Stored data
● ● ● ●

/-! ## State.release -/

@[simp] theorem State.release_mode (s : State) : (s.release).mode = s.mode := rfl
@[simp] theorem State.release_count (s : State) : (s.release).count = s.count := rfl
@[simp] theorem State.release_cursor (s : State) : (s.release).cursor = s.cursor := rfl
@[simp] theorem State.release_phase (s : State) : (s.release).phase = s.phase := rfl
@[simp] theorem State.release_hi (s : State) : (s.release).hi = s.hi := rfl
@[simp] theorem State.release_lo (s : State) : (s.release).lo = s.lo := rfl
@[simp] theorem State.release_newCount (s : State) : (s.release).newCount = s.newCount := rfl
@[simp] theorem State.release_newCursor (s : State) : (s.release).newCursor = s.newCursor := rfl
@[simp] theorem State.release_rb (s : State) : (s.release).rb = s.rb := rfl
@[simp] theorem State.release_i (s : State) : (s.release).i = s.i := rfl
@[simp] theorem State.release_j (s : State) : (s.release).j = s.j := rfl
@[simp] theorem State.release_cnt0 (s : State) : (s.release).cnt0 = s.cnt0 := rfl
@[simp] theorem State.release_cur0 (s : State) : (s.release).cur0 = s.cur0 := rfl
@[simp] theorem State.release_requests (s : State) : (s.release).requests = s.requests := rfl
@[simp] theorem State.release_inbox (s : State) : (s.release).inbox = s.inbox := rfl
@[simp] theorem State.release_response (s : State) : (s.release).response = s.response := rfl
@[simp] theorem State.release_transport (s : State) : (s.release).transport = none := rfl
@[simp] theorem State.release_answers (s : State) : (s.release).answers = s.answers := rfl
@[simp] theorem State.release_exchanges (s : State) : (s.release).exchanges = s.exchanges := rfl
@[simp] theorem State.release_mem (s : State) : (s.release).mem = s.mem := rfl
@[simp] theorem State.release_wel (s : State) : (s.release).wel = s.wel := rfl
@[simp] theorem State.release_protect (s : State) : (s.release).protect = s.protect := rfl
@[simp] theorem State.release_hold (s : State) : (s.release).hold = s.hold := rfl
@[simp] theorem State.release_heldFrames (s : State) : (s.release).heldFrames = s.heldFrames := rfl

/-! ## State.accept -/

@[simp] theorem State.accept_mode (s : State) (c : Instr) : (s.accept c).mode = s.mode := rfl
@[simp] theorem State.accept_count (s : State) (c : Instr) : (s.accept c).count = s.count := rfl
@[simp] theorem State.accept_cursor (s : State) (c : Instr) : (s.accept c).cursor = s.cursor := rfl
@[simp] theorem State.accept_phase (s : State) (c : Instr) : (s.accept c).phase = .run c .start := rfl
@[simp] theorem State.accept_hi (s : State) (c : Instr) : (s.accept c).hi = s.hi := rfl
@[simp] theorem State.accept_lo (s : State) (c : Instr) : (s.accept c).lo = s.lo := rfl
@[simp] theorem State.accept_newCount (s : State) (c : Instr) : (s.accept c).newCount = s.newCount := rfl
@[simp] theorem State.accept_newCursor (s : State) (c : Instr) : (s.accept c).newCursor = s.newCursor := rfl
@[simp] theorem State.accept_rb (s : State) (c : Instr) : (s.accept c).rb = s.rb := rfl
@[simp] theorem State.accept_i (s : State) (c : Instr) : (s.accept c).i = s.i := rfl
@[simp] theorem State.accept_j (s : State) (c : Instr) : (s.accept c).j = s.j := rfl
@[simp] theorem State.accept_cnt0 (s : State) (c : Instr) : (s.accept c).cnt0 = s.cnt0 := rfl
@[simp] theorem State.accept_cur0 (s : State) (c : Instr) : (s.accept c).cur0 = s.cur0 := rfl
@[simp] theorem State.accept_requests (s : State) (c : Instr) : (s.accept c).requests = s.requests := rfl
@[simp] theorem State.accept_inbox (s : State) (c : Instr) : (s.accept c).inbox = s.inbox := rfl
@[simp] theorem State.accept_response (s : State) (c : Instr) : (s.accept c).response = s.response := rfl
@[simp] theorem State.accept_transport (s : State) (c : Instr) : (s.accept c).transport = s.transport := rfl
@[simp] theorem State.accept_answers (s : State) (c : Instr) : (s.accept c).answers = s.answers := rfl
@[simp] theorem State.accept_exchanges (s : State) (c : Instr) : (s.accept c).exchanges = s.exchanges := rfl
@[simp] theorem State.accept_mem (s : State) (c : Instr) : (s.accept c).mem = s.mem := rfl
@[simp] theorem State.accept_wel (s : State) (c : Instr) : (s.accept c).wel = s.wel := rfl
@[simp] theorem State.accept_protect (s : State) (c : Instr) : (s.accept c).protect = s.protect := rfl
@[simp] theorem State.accept_hold (s : State) (c : Instr) : (s.accept c).hold = s.hold := rfl
@[simp] theorem State.accept_heldFrames (s : State) (c : Instr) : (s.accept c).heldFrames = s.heldFrames := rfl
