-- ==== Sys2Proof/Tests/Slice0.lean ====
section
/-! SUPPORT. The model's own tests. Expected values come from spec/95_test_vectors.md and the rules' examples, never from
the model; each comment names its source. -/

namespace Sys2Proof.Tests

open Sys2Proof.Machine

/-! ## Helpers -/

/-- The outcome is a next state with the property. -/
def nextWith (o : Host.Outcome State Fault Refusal) (p : State → Bool) : Bool :=
  match o with
  | .next t => p t
  | .fault _ => false
  | .refused _ => false

/-- The decoder gives this instruction. -/
def decodesTo (w : Wire) (i : Instr) : Bool := (decode Config.params w).toOption == some i

/-- The decoder refuses. -/
def undecodable (w : Wire) : Bool := (decode Config.params w).toOption == none

/-- The end state of spec/95 program P1. -/
def p1 : State :=
  { State.reset with
    mode := .boot, count := 2, cursor := 204,
    mem := [(100, 0x00), (101, 0x02), (102, 0x00), (103, 0xCC), (200, 0x7D), (201, 0x11), (202, 0x00), (203, 0x40)] }

/-- A full ring whose cursor is on the last slot (spec/95 L2.5 (g)). -/
def full : State :=
  { State.reset with
    mode := .boot, count := 16283, cursor := 32764,
    mem := [(100, 0x3F), (101, 0x9B), (102, 0x7F), (103, 0xFC)] }

/-- `s` with the coming exchanges all good. -/
def goods (s : State) (n : Nat) : State := { s with answers := goodThen n [] }

/-- A busy exchange whose frame is lost. -/
def busy : Answer := .returns .busy .lost

/-! ## Well-formedness smoke test: the one check of R130 -/

theorem test_wellFormed_refuses_read_of_three : (Instr.mediumRead 200 3).wellFormed = false := by decide
theorem test_wellFormed_refuses_read_of_none : (Instr.mediumRead 200 0).wellFormed = false := by decide

/-! ## Decoding: words written out from R80-R84, R94 and R95 -/

theorem test_decode_init : decodesTo (.command 0x0100000000000000) .init = true := by decide
theorem test_decode_append : decodesTo (.command 0x0200000001F40201) (.append 1 2 500) = true := by decide
theorem test_decode_append_full_width :
    decodesTo (.command 0x02000000FFFFFFFF) (.append 255 255 65535) = true := by decide
theorem test_decode_lastRecord : decodesTo (.command 0x0300000000000000) .lastRecord = true := by decide
theorem test_decode_recordAt : decodesTo (.command 0x040000003F9C0000) (.recordAt 16284) = true := by decide
theorem test_decode_traverseOldest : decodesTo (.command 0x0500000000000000) .traverseOldest = true := by decide
theorem test_decode_traverseNewest : decodesTo (.command 0x0600000000000000) .traverseNewest = true := by decide
theorem test_decode_wren : decodesTo (.exchange ⟨[0x06], 0⟩) .mediumWren = true := by decide
theorem test_decode_wrdi : decodesTo (.exchange ⟨[0x04], 0⟩) .mediumWrdi = true := by decide
theorem test_decode_read : decodesTo (.exchange ⟨[0x03, 0x7F, 0xFC], 2⟩) (.mediumRead 32764 2) = true := by decide
theorem test_decode_write :
    decodesTo (.exchange ⟨[0x02, 0x00, 0xC8, 0x7D], 0⟩) (.mediumWrite 200 0x7D) = true := by decide
theorem test_decode_rdsr : decodesTo (.exchange ⟨[0x05], 0⟩) .mediumRdsr = true := by decide
theorem test_decode_wrsr : decodesTo (.exchange ⟨[0x01], 0⟩) .mediumWrsr = true := by decide
theorem test_decode_fastRead : decodesTo (.exchange ⟨[0x0B], 0⟩) .mediumFastRead = true := by decide
theorem test_decode_sleep : decodesTo (.exchange ⟨[0xB9], 0⟩) .mediumSleep = true := by decide
theorem test_decode_rdid : decodesTo (.exchange ⟨[0x9F], 0⟩) .mediumRdid = true := by decide
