-- ==== Sys2Proof/Config.lean ====
section
/-! DEFINITION. What is fixed when the block is instantiated (00_scope.md R10, 70_reset_and_hazards.md R262), and the
free values: what the spec leaves open, as constants without a body. -/

namespace Sys2Proof.Config

/-- `MAX_CODE_LEN` (00_scope.md R10). -/
def maxCodeLen : Nat := 15

/-- `PEEK_MAX` (00_scope.md R10): the widest bit-cursor command. -/
def peekMax : Nat := 64

/-- `HLIT_MAX` (00_scope.md R10). -/
def hlitMax : Nat := 286

/-- `HDIST_MAX` (00_scope.md R10). -/
def hdistMax : Nat := 30

/-- `LL_ALPHABET` (00_scope.md R10): the largest table a build takes (41_huffman.md R130). -/
def llAlphabet : Nat := 288

/-- `D_ALPHABET` (00_scope.md R10). -/
def dAlphabet : Nat := 32

/-- `CL_ALPHABET` (00_scope.md R10). -/
def clAlphabet : Nat := 19

/-- The entries of `len_table`, `HLIT_MAX + HDIST_MAX` (10_state.md R32). -/
def lenTableSize : Nat := 316

/-- `FDICT_POLICY` (00_scope.md R10, 45_stream.md R211). -/
inductive FdictPolicy where
  | ignore
  | reject
  deriving DecidableEq, Repr

/-- `FIXED_LL_LEN_280_287` (00_scope.md R10, 90_conflicts.md C3): 8, the default, or 9. -/
inductive FixedLong where
  | eight
  | nine
  deriving DecidableEq, Repr

/-- The parameters of 00_scope.md R10, fixed at instantiation (70_reset_and_hazards.md R262). The defaults are the
spec's; `inLenMax` is OPEN there, and its default here is a DESIGN CHOICE (assumption 6). -/
structure Params where
  /-- `FDICT_POLICY`. -/
  fdictPolicy : FdictPolicy := .ignore
  /-- `FIXED_LL_LEN_280_287`. -/
  fixedLong : FixedLong := .eight
  /-- `OUT_CAP`; `none` is `unbounded`. -/
  outCap : Option Nat := none
  /-- `IN_LEN_MAX`, at least 2. -/
  inLenMax : Nat := 4294967295
  deriving DecidableEq, Repr

/-- What 00_scope.md R10 asks of `IN_LEN_MAX`, that it fits the 32-bit IN_LEN (10_state.md R24, R31), and that a finite
`OUT_CAP` fits the 32-bit `out_len` (R31). -/
def Params.wf (p : Params) : Bool :=
  decide (2 ≤ p.inLenMax) && decide (p.inLenMax < 4294967296) &&
    match p.outCap with
    | none => true
    | some cap => decide (cap < 4294967296)

/-- FREE VALUE: what a host read returns where the spec leaves the value open (10_state.md R45, 60_exceptions.md R236);
the argument is the counter `draws` of the state (assumption 2). -/
opaque freeWord : Nat → Word

/-- FREE VALUE: what a host read of an OUT byte returns while STATE = BUSY (10_state.md R45, 70_reset_and_hazards.md R266);
the argument is the counter `draws` (assumption 2). -/
opaque freeByte : Nat → Byte

/-- FREE VALUE: the byte of OUT that session number `session` leaves at an offset whose contents the spec leaves open: at or
above OUT_LEN after DONE (20_memory.md R66), anywhere after ERROR (60_exceptions.md R236). It is one byte per session and
offset, so that two reads of it agree (20_memory.md R69; assumption 2). -/
opaque outUndefined : Nat → Nat → Byte

/-- FREE VALUE: the byte of IN at an offset that nothing has written since reset number `epoch` (10_state.md R42;
assumption 5). Arguments: the epoch and the offset. -/
opaque inPowerOn : Nat → Nat → Byte

/-- FREE VALUE: the byte of OUT at an offset that nothing has written since reset number `epoch` (10_state.md R42;
assumption 5). Arguments: the epoch and the offset. -/
opaque outPowerOn : Nat → Nat → Byte

end Sys2Proof.Config
end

● ● ● ●

> **What this task involves**: Your task is to restate, word for word, only those lines above that fall between the line holding "theorem test_wellFormed_refuses_read_of_none : (Instr.mediumRead" and the line holding "theorem test_decode_init : decodesTo", inclusive.

> **Answer to the exercise**:
theorem test_wellFormed_refuses_read_of_none : (Instr.mediumRead 200 0).wellFormed = false := by decide

/-! ## Decoding: words written out from R80-R84, R94 and R95 -/

theorem test_decode_init : decodesTo (.command 0x0100000000000000) .init = true := by decide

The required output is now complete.